Exercise details: Repeat the entries. Each one must match exactly.

(Stored data entries)
-- ==== Sys2Proof/Machine/Coll.lean ====
section
/-! DEFINITION. The collective engine of this basin (R360 to R381): records, association orders, staging, steps on partials, destination
writes, launch and reservation; and the operators of the weir switch (R355 to R357). -/

namespace Sys2Proof.Machine

open Check

/-! ## The record (Table 13-1) -/

def crF (r : BitVec 512) (w lo n : Nat) : Nat := bits r.toNat (64 * w + lo) n
def crOp (r : BitVec 512) : Nat := crF r 0 8 4
def crType (r : BitVec 512) : Nat := crF r 0 12 5
def crOpr (r : BitVec 512) : Nat := crF r 0 17 4
def crAlg (r : BitVec 512) : Nat := crF r 0 21 2
def crStrm (r : BitVec 512) : Bool := bit (crF r 0 23 1) 0
def crExcl (r : BitVec 512) : Bool := bit (crF r 0 24 1) 0
def crNocnt (r : BitVec 512) : Bool := bit (crF r 0 25 1) 0
def crK0 (r : BitVec 512) : Nat := crF r 0 32 12
def crSid (r : BitVec 512) : Nat := crF r 0 44 12
def crLo (r : BitVec 512) : Nat := crF r 1 0 13
def crStride (r : BitVec 512) : Nat := crF r 1 13 13
def crN (r : BitVec 512) : Nat := crF r 1 26 13
def crRoot (r : BitVec 512) : Nat := crF r 1 39 13
def crSrc (r : BitVec 512) : Nat := crF r 2 0 64
def crDoff (r : BitVec 512) : Nat := crF r 3 0 36
def crWin (r : BitVec 512) : Nat := crF r 3 36 8
def crThr (r : BitVec 512) : Nat := crF r 5 0 32
def crT0 (r : BitVec 512) : Nat := crF r 6 0 64
def crD (r : BitVec 512) : Nat := crF r 7 0 8
def crVo (r : BitVec 512) : Nat := crF r 7 8 16
def crTp (r : BitVec 512) : Nat := crF r 7 24 16

/-- 4-bit elements move as whole bytes, two to a unit (R362). -/
def crNib (r : BitVec 512) : Bool := crType r == 11 || crType r == 12
def crE (r : BitVec 512) : Nat := if crNib r then crF r 4 0 32 / 2 else crF r 4 0 32
def crZ (r : BitVec 512) : Nat := if crNib r then crF r 4 32 20 / 2 else crF r 4 32 20

/-- Bytes of a unit (R361). -/
def crUnit (r : BitVec 512) : Nat :=
  if crOpr r = 6 then crTp r else if crOpr r = 7 then 8 else if crNib r then 1 else tyWidth (crType r) / 8

/-- Units of a member's source (R364). -/
def crUnits (r : BitVec 512) : Nat := if crOp r = 1 then crN r * crE r else crE r
def crChunks (r : BitVec 512) : Nat := ceilDiv (crUnits r) (max 1 (crZ r))
def crRank (r : BitVec 512) (k : Nat) : Nat := crLo r + k * crStride r

/-- The member index of a rank. -/
def crMember (r : BitVec 512) (rank : Nat) : Option Nat :=
  let d := rank - crLo r
  if crLo r ≤ rank ∧ d % max 1 (crStride r) = 0 ∧ d / max 1 (crStride r) < crN r then some (d / max 1 (crStride r)) else none

def crRootMember (r : BitVec 512) : Nat := (crMember r (crRoot r)).getD 0

/-- Member `k` has a source (Table 13-2). -/
def crHasSrc (r : BitVec 512) (k : Nat) : Bool := crOp r != 3 || k == crRootMember r

/-- The fields that the members of a collective share (R363). -/
def crShared (r : BitVec 512) : Nat :=
  let w := fun i m => (crF r i 0 64 &&& (m ^^^ (2 ^ 64 - 1))) * 2 ^ (64 * i)
  w 0 (0xFFF * 2 ^ 32 + 2 ^ 25) + w 1 0 + w 3 (2 ^ 36 - 1) + w 4 0 + w 5 (2 ^ 32 - 1) + w 6 0 + w 7 0

/-! ## Record checks (R362, R377) -/

/-- Types of an operator (Table 13-3). -/
def collTypeOk (op opr alg t : Nat) : Bool :=
  if op = 2 ∨ op = 3 then decide (t ≤ 12)
  else match opr with
    | 0 => if alg = 1 then t == 10 || t == 8 else (4 ≤ t && t ≤ 7) || t == 10 || t == 8
    | 1 | 2 => if alg = 1 then t == 10 || t == 8 || t == 4 || t == 5 else (4 ≤ t && t ≤ 7) || t == 10 || t == 8
    | 3 | 4 | 5 => decide (t < 8)
    | _ => t == 10

/-- Algorithms of an operation (Table 13-2). -/
def collAlgOk (op alg : Nat) : Bool :=
  match op with
  | 0 => decide (alg < 3)
  | 1 => alg == 0
  | 2 => decide (alg < 2)
  | 3 => decide (alg < 3)
  | 4 => decide (alg < 3)
  | _ => alg == 0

Your response:
-- ==== Sys2Proof/Machine/Coll.lean ====
section
/-! DEFINITION. The collective engine of this basin (R360 to R381): records, association orders, staging, steps on partials, destination
writes, launch and reservation; and the operators of the weir switch (R355 to R357). -/

namespace Sys2Proof.Machine

open Check

/-! ## The record (Table 13-1) -/

def crF (r : BitVec 512) (w lo n : Nat) : Nat := bits r.toNat (64 * w + lo) n
def crOp (r : BitVec 512) : Nat := crF r 0 8 4
def crType (r : BitVec 512) : Nat := crF r 0 12 5
def crOpr (r : BitVec 512) : Nat := crF r 0 17 4
def crAlg (r : BitVec 512) : Nat := crF r 0 21 2
def crStrm (r : BitVec 512) : Bool := bit (crF r 0 23 1) 0
def crExcl (r : BitVec 512) : Bool := bit (crF r 0 24 1) 0
def crNocnt (r : BitVec 512) : Bool := bit (crF r 0 25 1) 0
def crK0 (r : BitVec 512) : Nat := crF r 0 32 12
def crSid (r : BitVec 512) : Nat := crF r 0 44 12
def crLo (r : BitVec 512) : Nat := crF r 1 0 13
def crStride (r : BitVec 512) : Nat := crF r 1 13 13
def crN (r : BitVec 512) : Nat := crF r 1 26 13
def crRoot (r : BitVec 512) : Nat := crF r 1 39 13
def crSrc (r : BitVec 512) : Nat := crF r 2 0 64
def crDoff (r : BitVec 512) : Nat := crF r 3 0 36
def crWin (r : BitVec 512) : Nat := crF r 3 36 8
def crThr (r : BitVec 512) : Nat := crF r 5 0 32
def crT0 (r : BitVec 512) : Nat := crF r 6 0 64
def crD (r : BitVec 512) : Nat := crF r 7 0 8
def crVo (r : BitVec 512) : Nat := crF r 7 8 16
def crTp (r : BitVec 512) : Nat := crF r 7 24 16

/-- 4-bit elements move as whole bytes, two to a unit (R362). -/
def crNib (r : BitVec 512) : Bool := crType r == 11 || crType r == 12
def crE (r : BitVec 512) : Nat := if crNib r then crF r 4 0 32 / 2 else crF r 4 0 32
def crZ (r : BitVec 512) : Nat := if crNib r then crF r 4 32 20 / 2 else crF r 4 32 20

/-- Bytes of a unit (R361). -/
def crUnit (r : BitVec 512) : Nat :=
  if crOpr r = 6 then crTp r else if crOpr r = 7 then 8 else if crNib r then 1 else tyWidth (crType r) / 8

/-- Units of a member's source (R364). -/
def crUnits (r : BitVec 512) : Nat := if crOp r = 1 then crN r * crE r else crE r
def crChunks (r : BitVec 512) : Nat := ceilDiv (crUnits r) (max 1 (crZ r))
def crRank (r : BitVec 512) (k : Nat) : Nat := crLo r + k * crStride r

/-- The member index of a rank. -/
def crMember (r : BitVec 512) (rank : Nat) : Option Nat :=
  let d := rank - crLo r
  if crLo r ≤ rank ∧ d % max 1 (crStride r) = 0 ∧ d / max 1 (crStride r) < crN r then some (d / max 1 (crStride r)) else none

def crRootMember (r : BitVec 512) : Nat := (crMember r (crRoot r)).getD 0

/-- Member `k` has a source (Table 13-2). -/
def crHasSrc (r : BitVec 512) (k : Nat) : Bool := crOp r != 3 || k == crRootMember r

/-- The fields that the members of a collective share (R363). -/
def crShared (r : BitVec 512) : Nat :=
  let w := fun i m => (crF r i 0 64 &&& (m ^^^ (2 ^ 64 - 1))) * 2 ^ (64 * i)
  w 0 (0xFFF * 2 ^ 32 + 2 ^ 25) + w 1 0 + w 3 (2 ^ 36 - 1) + w 4 0 + w 5 (2 ^ 32 - 1) + w 6 0 + w 7 0

/-! ## Record checks (R362, R377) -/

/-- Types of an operator (Table 13-3). -/
def collTypeOk (op opr alg t : Nat) : Bool :=
  if op = 2 ∨ op = 3 then decide (t ≤ 12)
  else match opr with
    | 0 => if alg = 1 then t == 10 || t == 8 else (4 ≤ t && t ≤ 7) || t == 10 || t == 8
    | 1 | 2 => if alg = 1 then t == 10 || t == 8 || t == 4 || t == 5 else (4 ≤ t && t ≤ 7) || t == 10 || t == 8
    | 3 | 4 | 5 => decide (t < 8)
    | _ => t == 10

/-- Algorithms of an operation (Table 13-2). -/
def collAlgOk (op alg : Nat) : Bool :=
  match op with
  | 0 => decide (alg < 3)
  | 1 => alg == 0
  | 2 => decide (alg < 2)
  | 3 => decide (alg < 3)
  | 4 => decide (alg < 3)
  | _ => alg == 0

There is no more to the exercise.